Stored records
◇ ◇ ◇

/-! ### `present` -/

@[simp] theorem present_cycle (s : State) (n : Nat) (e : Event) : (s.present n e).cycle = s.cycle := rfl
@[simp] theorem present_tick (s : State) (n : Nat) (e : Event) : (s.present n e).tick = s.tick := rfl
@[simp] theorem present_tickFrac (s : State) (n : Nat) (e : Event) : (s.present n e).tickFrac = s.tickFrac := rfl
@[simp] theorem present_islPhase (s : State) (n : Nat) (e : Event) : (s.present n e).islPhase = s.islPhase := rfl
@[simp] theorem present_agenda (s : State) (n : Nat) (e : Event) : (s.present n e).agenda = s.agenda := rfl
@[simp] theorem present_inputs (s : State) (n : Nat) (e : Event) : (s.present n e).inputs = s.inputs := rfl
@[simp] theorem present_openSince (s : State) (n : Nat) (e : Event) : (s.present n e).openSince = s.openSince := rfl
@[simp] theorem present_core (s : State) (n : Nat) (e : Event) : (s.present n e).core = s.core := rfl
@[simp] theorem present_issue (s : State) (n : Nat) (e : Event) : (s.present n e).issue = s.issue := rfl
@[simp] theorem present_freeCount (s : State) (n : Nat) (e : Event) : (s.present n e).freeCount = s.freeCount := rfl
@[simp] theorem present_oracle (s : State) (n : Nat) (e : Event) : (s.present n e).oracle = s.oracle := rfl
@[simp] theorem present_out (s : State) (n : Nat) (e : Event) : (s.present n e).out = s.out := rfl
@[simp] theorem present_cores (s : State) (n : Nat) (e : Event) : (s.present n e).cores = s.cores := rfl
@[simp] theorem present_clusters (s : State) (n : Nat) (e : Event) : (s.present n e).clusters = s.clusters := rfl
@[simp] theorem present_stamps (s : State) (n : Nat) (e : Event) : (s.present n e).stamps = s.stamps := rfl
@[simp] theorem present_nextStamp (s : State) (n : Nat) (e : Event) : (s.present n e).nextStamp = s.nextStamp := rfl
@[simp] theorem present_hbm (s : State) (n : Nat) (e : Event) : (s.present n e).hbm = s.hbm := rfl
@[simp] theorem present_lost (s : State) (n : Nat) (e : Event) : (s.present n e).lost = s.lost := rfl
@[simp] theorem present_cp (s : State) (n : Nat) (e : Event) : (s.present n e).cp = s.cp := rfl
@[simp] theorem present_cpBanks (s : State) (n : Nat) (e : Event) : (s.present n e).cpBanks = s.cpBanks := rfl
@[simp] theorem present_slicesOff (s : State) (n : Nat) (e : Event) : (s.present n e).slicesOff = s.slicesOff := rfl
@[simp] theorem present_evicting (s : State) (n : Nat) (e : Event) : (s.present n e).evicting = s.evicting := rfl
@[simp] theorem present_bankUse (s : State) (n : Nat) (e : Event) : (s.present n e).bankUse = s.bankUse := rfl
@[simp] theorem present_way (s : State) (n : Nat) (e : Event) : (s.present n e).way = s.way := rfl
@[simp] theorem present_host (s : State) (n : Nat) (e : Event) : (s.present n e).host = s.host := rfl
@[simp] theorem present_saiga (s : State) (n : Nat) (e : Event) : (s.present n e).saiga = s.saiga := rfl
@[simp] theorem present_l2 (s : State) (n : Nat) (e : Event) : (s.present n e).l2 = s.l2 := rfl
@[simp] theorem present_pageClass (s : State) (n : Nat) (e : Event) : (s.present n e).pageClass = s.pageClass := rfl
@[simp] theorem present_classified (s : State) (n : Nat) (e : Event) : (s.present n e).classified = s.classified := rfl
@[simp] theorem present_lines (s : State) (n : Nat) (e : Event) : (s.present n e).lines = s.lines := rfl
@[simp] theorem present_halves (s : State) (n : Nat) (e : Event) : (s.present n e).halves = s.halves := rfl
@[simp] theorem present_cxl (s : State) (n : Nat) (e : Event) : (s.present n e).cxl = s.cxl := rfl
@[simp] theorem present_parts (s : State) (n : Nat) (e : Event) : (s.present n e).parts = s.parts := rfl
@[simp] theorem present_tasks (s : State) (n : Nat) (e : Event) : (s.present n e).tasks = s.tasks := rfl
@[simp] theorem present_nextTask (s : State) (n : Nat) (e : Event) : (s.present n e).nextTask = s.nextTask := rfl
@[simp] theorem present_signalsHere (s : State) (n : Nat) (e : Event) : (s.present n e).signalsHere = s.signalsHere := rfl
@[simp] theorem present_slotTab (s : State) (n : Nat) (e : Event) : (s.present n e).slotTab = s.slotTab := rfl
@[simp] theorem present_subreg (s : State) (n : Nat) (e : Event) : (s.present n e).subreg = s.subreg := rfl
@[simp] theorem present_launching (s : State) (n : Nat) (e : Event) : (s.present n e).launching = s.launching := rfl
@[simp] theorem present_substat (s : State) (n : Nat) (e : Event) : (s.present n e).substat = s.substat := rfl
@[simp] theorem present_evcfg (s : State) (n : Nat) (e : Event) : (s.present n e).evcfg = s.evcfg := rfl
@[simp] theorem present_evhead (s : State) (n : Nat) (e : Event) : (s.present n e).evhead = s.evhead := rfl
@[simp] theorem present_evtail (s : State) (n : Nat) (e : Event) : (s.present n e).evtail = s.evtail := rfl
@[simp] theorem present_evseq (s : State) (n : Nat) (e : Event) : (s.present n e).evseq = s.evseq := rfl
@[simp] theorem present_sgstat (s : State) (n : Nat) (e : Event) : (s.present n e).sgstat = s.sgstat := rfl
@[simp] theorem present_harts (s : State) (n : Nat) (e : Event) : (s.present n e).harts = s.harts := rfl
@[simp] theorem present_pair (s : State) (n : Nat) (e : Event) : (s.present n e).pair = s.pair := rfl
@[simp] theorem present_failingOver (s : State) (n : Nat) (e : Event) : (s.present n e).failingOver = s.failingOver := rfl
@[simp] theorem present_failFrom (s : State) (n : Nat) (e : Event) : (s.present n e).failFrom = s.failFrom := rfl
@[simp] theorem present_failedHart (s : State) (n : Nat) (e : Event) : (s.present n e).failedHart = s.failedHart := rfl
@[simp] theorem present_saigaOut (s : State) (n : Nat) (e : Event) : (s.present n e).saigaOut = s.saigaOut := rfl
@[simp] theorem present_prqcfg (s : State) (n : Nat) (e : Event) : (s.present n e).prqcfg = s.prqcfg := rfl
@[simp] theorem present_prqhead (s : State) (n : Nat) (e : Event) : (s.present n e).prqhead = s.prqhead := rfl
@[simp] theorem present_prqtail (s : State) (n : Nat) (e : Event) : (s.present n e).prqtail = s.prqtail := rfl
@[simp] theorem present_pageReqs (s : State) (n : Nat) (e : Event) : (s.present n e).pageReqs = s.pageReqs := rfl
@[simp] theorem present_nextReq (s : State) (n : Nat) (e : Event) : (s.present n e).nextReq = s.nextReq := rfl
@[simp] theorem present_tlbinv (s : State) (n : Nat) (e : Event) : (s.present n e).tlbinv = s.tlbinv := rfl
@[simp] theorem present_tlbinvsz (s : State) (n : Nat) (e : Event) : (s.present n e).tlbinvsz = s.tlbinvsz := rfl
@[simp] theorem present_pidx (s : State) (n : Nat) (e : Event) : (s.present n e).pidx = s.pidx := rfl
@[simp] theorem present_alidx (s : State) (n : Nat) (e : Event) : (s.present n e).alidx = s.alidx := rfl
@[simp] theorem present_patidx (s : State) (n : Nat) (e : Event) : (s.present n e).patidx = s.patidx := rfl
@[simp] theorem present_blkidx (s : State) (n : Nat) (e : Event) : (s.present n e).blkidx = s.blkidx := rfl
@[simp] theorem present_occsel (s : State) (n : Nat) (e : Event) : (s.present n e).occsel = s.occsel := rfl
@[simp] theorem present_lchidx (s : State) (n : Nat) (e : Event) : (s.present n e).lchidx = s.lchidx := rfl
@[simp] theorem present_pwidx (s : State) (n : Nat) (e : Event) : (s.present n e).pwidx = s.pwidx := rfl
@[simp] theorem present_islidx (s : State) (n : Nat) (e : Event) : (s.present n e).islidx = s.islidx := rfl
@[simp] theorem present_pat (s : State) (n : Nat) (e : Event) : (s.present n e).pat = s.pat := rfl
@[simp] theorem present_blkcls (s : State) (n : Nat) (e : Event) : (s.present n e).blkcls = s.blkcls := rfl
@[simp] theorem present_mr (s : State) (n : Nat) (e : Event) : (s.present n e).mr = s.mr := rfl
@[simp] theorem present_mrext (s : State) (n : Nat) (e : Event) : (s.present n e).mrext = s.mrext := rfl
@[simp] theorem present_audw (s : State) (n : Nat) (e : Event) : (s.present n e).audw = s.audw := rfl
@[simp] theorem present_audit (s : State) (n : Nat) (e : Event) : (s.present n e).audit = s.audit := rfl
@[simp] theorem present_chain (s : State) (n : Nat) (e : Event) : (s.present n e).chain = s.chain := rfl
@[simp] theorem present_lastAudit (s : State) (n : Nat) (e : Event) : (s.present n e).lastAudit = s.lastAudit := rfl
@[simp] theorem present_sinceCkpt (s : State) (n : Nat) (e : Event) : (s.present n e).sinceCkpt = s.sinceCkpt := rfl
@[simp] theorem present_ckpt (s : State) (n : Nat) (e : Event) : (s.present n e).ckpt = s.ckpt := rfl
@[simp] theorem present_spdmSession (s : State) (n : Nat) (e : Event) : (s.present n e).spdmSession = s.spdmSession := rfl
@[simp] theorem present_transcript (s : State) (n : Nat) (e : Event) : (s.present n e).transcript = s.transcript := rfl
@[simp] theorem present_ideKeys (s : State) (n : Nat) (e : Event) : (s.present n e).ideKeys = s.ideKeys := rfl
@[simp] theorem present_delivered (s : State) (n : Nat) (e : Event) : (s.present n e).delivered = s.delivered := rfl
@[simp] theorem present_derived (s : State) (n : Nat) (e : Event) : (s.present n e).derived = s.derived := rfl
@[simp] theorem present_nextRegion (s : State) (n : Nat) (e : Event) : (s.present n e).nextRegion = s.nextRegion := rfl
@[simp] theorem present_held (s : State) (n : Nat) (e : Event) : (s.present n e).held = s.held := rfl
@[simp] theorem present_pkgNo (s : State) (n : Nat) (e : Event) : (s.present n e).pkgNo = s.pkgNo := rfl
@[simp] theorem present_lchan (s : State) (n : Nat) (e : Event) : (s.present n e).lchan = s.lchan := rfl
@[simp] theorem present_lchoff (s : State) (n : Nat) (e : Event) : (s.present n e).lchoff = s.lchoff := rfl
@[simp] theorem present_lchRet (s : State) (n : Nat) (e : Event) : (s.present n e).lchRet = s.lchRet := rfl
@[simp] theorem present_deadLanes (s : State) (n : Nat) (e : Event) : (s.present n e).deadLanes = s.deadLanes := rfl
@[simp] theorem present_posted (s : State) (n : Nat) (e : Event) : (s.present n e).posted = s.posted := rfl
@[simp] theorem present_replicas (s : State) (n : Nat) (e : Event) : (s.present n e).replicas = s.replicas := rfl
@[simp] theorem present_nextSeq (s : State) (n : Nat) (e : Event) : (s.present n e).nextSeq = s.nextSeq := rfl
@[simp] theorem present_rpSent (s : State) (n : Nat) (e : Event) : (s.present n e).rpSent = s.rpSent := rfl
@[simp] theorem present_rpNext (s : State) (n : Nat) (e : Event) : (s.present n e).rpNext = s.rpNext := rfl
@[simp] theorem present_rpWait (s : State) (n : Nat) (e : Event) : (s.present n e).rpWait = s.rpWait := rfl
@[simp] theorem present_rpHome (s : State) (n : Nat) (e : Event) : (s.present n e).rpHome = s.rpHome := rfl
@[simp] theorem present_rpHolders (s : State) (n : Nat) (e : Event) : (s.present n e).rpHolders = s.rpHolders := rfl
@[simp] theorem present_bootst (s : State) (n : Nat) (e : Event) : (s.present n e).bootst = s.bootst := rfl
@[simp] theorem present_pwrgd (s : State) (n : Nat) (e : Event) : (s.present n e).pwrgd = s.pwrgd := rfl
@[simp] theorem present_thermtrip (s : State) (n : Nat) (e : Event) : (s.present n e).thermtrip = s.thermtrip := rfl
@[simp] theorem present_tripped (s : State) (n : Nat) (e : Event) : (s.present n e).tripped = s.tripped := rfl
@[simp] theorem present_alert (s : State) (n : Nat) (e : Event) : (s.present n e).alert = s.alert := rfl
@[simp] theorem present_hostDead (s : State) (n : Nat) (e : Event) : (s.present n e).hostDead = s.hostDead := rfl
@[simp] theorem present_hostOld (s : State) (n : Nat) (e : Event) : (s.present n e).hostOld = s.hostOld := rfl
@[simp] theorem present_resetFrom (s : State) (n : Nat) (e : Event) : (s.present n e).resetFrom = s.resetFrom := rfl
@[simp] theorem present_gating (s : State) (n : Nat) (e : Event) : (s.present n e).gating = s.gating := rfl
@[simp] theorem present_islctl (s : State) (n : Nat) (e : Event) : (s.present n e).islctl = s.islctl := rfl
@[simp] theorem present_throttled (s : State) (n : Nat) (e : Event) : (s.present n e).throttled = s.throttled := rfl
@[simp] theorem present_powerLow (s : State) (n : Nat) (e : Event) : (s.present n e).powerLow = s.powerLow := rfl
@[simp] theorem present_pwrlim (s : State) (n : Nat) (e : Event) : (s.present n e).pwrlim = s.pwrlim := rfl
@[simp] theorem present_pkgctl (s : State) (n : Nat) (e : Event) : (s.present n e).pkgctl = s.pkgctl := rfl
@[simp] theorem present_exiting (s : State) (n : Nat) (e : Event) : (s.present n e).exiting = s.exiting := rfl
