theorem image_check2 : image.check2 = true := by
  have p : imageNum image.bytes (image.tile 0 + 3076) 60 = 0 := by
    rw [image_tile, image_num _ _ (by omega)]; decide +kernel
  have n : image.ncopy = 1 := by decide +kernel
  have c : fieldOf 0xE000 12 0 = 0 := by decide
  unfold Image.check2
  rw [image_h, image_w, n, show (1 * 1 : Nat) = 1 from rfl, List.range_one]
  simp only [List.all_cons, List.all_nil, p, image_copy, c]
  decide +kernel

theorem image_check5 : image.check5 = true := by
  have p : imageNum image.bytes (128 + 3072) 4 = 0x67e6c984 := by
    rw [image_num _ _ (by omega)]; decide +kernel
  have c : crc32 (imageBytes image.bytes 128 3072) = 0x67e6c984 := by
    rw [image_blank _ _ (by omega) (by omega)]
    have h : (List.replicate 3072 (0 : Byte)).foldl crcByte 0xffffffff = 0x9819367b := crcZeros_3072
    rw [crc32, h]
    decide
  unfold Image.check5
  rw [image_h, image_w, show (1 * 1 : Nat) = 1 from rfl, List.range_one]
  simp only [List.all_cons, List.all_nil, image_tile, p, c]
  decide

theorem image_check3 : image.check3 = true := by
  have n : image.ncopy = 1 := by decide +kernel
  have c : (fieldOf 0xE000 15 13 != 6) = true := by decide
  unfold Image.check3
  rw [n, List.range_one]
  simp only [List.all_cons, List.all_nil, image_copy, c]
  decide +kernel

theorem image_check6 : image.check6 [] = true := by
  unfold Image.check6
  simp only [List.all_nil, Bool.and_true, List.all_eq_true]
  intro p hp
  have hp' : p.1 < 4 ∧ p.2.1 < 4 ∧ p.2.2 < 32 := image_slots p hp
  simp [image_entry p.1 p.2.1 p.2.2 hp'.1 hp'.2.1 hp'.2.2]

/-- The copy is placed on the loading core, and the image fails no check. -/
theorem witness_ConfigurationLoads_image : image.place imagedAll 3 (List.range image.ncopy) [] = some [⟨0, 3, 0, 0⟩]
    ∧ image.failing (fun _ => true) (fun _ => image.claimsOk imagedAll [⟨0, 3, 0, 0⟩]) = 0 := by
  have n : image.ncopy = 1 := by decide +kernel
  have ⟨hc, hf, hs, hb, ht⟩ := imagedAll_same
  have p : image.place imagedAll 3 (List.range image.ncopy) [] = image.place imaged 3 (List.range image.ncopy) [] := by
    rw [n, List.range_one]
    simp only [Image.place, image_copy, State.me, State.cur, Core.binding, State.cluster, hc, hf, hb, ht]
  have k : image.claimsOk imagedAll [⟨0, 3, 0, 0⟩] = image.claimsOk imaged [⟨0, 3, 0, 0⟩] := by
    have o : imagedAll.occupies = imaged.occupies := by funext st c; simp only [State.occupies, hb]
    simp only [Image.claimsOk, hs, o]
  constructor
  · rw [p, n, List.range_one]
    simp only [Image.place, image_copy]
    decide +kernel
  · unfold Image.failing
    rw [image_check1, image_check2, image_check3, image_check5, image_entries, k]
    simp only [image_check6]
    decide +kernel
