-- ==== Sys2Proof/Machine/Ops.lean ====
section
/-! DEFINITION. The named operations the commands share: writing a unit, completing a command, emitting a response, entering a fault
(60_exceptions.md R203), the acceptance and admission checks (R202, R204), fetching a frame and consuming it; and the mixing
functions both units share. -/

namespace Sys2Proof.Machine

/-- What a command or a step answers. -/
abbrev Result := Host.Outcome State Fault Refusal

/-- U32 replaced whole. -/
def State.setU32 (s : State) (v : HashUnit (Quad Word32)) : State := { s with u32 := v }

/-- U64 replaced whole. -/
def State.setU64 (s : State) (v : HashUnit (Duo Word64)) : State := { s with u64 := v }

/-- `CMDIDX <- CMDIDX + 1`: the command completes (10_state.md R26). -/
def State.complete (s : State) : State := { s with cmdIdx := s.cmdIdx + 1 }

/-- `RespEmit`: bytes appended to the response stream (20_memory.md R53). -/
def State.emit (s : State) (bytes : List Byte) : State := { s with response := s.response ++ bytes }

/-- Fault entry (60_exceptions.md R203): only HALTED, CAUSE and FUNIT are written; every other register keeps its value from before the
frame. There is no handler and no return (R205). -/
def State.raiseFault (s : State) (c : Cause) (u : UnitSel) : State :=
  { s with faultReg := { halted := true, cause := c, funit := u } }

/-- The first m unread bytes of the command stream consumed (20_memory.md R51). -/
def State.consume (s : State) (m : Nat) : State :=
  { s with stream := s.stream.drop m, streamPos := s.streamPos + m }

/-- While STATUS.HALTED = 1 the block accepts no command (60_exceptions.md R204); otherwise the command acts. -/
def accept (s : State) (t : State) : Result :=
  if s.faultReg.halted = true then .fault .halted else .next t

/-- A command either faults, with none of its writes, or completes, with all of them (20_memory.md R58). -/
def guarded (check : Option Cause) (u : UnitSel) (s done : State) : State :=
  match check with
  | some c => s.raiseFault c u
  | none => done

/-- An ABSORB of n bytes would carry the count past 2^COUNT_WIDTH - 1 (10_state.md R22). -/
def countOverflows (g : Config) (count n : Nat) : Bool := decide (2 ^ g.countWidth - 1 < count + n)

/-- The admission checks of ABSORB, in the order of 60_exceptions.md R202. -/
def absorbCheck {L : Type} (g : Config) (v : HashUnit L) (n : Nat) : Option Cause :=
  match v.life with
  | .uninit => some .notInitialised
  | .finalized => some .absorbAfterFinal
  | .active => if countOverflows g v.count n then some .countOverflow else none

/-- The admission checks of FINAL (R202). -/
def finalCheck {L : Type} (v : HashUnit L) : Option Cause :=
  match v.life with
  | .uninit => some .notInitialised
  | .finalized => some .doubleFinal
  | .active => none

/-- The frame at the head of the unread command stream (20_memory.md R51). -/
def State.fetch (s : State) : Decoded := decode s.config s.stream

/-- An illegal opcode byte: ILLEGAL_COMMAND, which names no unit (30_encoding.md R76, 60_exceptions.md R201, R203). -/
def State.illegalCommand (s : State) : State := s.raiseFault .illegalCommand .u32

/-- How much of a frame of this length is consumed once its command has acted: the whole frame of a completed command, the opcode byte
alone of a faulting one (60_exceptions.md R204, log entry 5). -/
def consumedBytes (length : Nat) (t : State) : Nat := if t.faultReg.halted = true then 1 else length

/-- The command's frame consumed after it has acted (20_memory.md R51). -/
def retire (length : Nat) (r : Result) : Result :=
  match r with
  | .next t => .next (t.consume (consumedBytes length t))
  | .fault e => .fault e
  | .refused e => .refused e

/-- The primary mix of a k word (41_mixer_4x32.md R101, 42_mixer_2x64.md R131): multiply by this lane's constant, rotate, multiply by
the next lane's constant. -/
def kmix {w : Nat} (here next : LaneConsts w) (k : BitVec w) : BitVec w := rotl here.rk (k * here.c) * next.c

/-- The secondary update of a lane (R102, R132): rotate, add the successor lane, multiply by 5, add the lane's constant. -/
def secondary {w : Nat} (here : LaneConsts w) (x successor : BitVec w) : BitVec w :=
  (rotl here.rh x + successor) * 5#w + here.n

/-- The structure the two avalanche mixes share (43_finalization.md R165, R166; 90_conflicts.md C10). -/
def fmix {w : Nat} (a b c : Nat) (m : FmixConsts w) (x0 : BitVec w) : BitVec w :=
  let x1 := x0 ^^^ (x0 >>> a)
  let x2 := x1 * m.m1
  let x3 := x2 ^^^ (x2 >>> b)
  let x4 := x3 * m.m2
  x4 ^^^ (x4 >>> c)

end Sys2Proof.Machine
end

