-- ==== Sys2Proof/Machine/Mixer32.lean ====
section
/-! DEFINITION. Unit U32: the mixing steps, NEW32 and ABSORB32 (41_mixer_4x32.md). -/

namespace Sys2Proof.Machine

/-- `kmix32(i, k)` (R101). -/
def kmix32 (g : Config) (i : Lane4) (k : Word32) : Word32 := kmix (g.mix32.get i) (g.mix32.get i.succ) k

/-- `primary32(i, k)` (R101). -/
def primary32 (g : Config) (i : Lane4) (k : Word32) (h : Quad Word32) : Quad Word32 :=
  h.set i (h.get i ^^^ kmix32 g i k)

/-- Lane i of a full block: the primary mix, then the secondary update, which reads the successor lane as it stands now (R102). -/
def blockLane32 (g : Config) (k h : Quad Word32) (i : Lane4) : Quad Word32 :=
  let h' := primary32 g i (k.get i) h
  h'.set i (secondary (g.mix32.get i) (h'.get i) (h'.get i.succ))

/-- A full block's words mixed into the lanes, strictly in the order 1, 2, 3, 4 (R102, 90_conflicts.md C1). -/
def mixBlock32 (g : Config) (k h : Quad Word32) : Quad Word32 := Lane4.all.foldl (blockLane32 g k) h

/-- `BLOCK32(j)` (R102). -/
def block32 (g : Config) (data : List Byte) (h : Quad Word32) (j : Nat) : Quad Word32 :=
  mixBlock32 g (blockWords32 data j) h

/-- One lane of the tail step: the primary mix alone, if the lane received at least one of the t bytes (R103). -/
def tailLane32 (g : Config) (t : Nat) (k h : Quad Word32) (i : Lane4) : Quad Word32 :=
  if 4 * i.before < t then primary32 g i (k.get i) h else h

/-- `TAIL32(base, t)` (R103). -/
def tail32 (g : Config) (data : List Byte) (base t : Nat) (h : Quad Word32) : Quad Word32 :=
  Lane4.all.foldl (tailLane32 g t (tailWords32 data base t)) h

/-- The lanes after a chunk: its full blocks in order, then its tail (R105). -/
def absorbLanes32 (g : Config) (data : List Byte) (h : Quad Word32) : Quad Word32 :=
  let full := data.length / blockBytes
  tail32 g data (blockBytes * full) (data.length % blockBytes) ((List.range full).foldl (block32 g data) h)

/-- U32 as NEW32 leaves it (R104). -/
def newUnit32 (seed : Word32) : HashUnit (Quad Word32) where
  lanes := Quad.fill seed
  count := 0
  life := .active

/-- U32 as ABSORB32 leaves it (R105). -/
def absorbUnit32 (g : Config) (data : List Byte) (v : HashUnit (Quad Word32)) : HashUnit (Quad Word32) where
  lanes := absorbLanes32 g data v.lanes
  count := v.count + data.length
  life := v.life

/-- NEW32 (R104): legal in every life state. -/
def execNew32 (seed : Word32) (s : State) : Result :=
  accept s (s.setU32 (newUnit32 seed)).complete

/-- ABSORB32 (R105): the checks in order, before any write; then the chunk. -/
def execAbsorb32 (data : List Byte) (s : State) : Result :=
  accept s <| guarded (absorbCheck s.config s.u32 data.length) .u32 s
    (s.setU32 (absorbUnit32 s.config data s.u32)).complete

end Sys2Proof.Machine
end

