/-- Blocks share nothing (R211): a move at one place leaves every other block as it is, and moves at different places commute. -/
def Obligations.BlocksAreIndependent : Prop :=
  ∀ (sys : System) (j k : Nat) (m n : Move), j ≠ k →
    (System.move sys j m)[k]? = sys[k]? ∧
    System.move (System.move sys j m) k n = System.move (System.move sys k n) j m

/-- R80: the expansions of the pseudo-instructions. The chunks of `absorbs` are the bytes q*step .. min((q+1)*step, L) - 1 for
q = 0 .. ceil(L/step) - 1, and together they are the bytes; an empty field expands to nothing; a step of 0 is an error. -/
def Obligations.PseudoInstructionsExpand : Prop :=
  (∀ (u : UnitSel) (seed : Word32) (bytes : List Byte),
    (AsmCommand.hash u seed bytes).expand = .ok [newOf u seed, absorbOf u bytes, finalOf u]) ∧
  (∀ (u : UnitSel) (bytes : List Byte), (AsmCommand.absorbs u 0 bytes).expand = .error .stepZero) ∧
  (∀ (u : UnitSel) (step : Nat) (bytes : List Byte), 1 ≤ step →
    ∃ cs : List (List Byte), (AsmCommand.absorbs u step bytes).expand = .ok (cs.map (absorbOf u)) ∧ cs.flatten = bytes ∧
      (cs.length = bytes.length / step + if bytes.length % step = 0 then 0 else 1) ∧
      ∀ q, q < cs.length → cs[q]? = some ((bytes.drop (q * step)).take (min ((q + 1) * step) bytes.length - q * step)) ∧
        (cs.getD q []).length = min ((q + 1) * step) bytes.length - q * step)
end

◇ ◇ ◇

▸ **Directions**
Search the entries above for "length". Show every line that has it.

▸ **Task response**
/-- How much of a frame of this length is consumed once its command has acted: the whole frame of a completed command, the opcode byte
def consumedBytes (length : Nat) (t : State) : Nat := if t.faultReg.halted = true then 1 else length
def retire (length : Nat) (r : Result) : Result :=
  | .next t => .next (t.consume (consumedBytes length t))
  let full := data.length / blockBytes
  tail32 g data (blockBytes * full) (data.length % blockBytes) ((List.range full).foldl (block32 g data) h)
  count := v.count + data.length
  accept s <| guarded (absorbCheck s.config s.u32 data.length) .u32 s
      (cs.length = bytes.length / step + if bytes.length % step = 0 then 0 else 1) ∧
      ∀ q, q < cs.length → cs[q]? = some ((bytes.drop (q * step)).take (min ((q + 1) * step) bytes.length - q * step)) ∧
        (cs.getD q []).length = min ((q + 1) * step) bytes.length - q * step)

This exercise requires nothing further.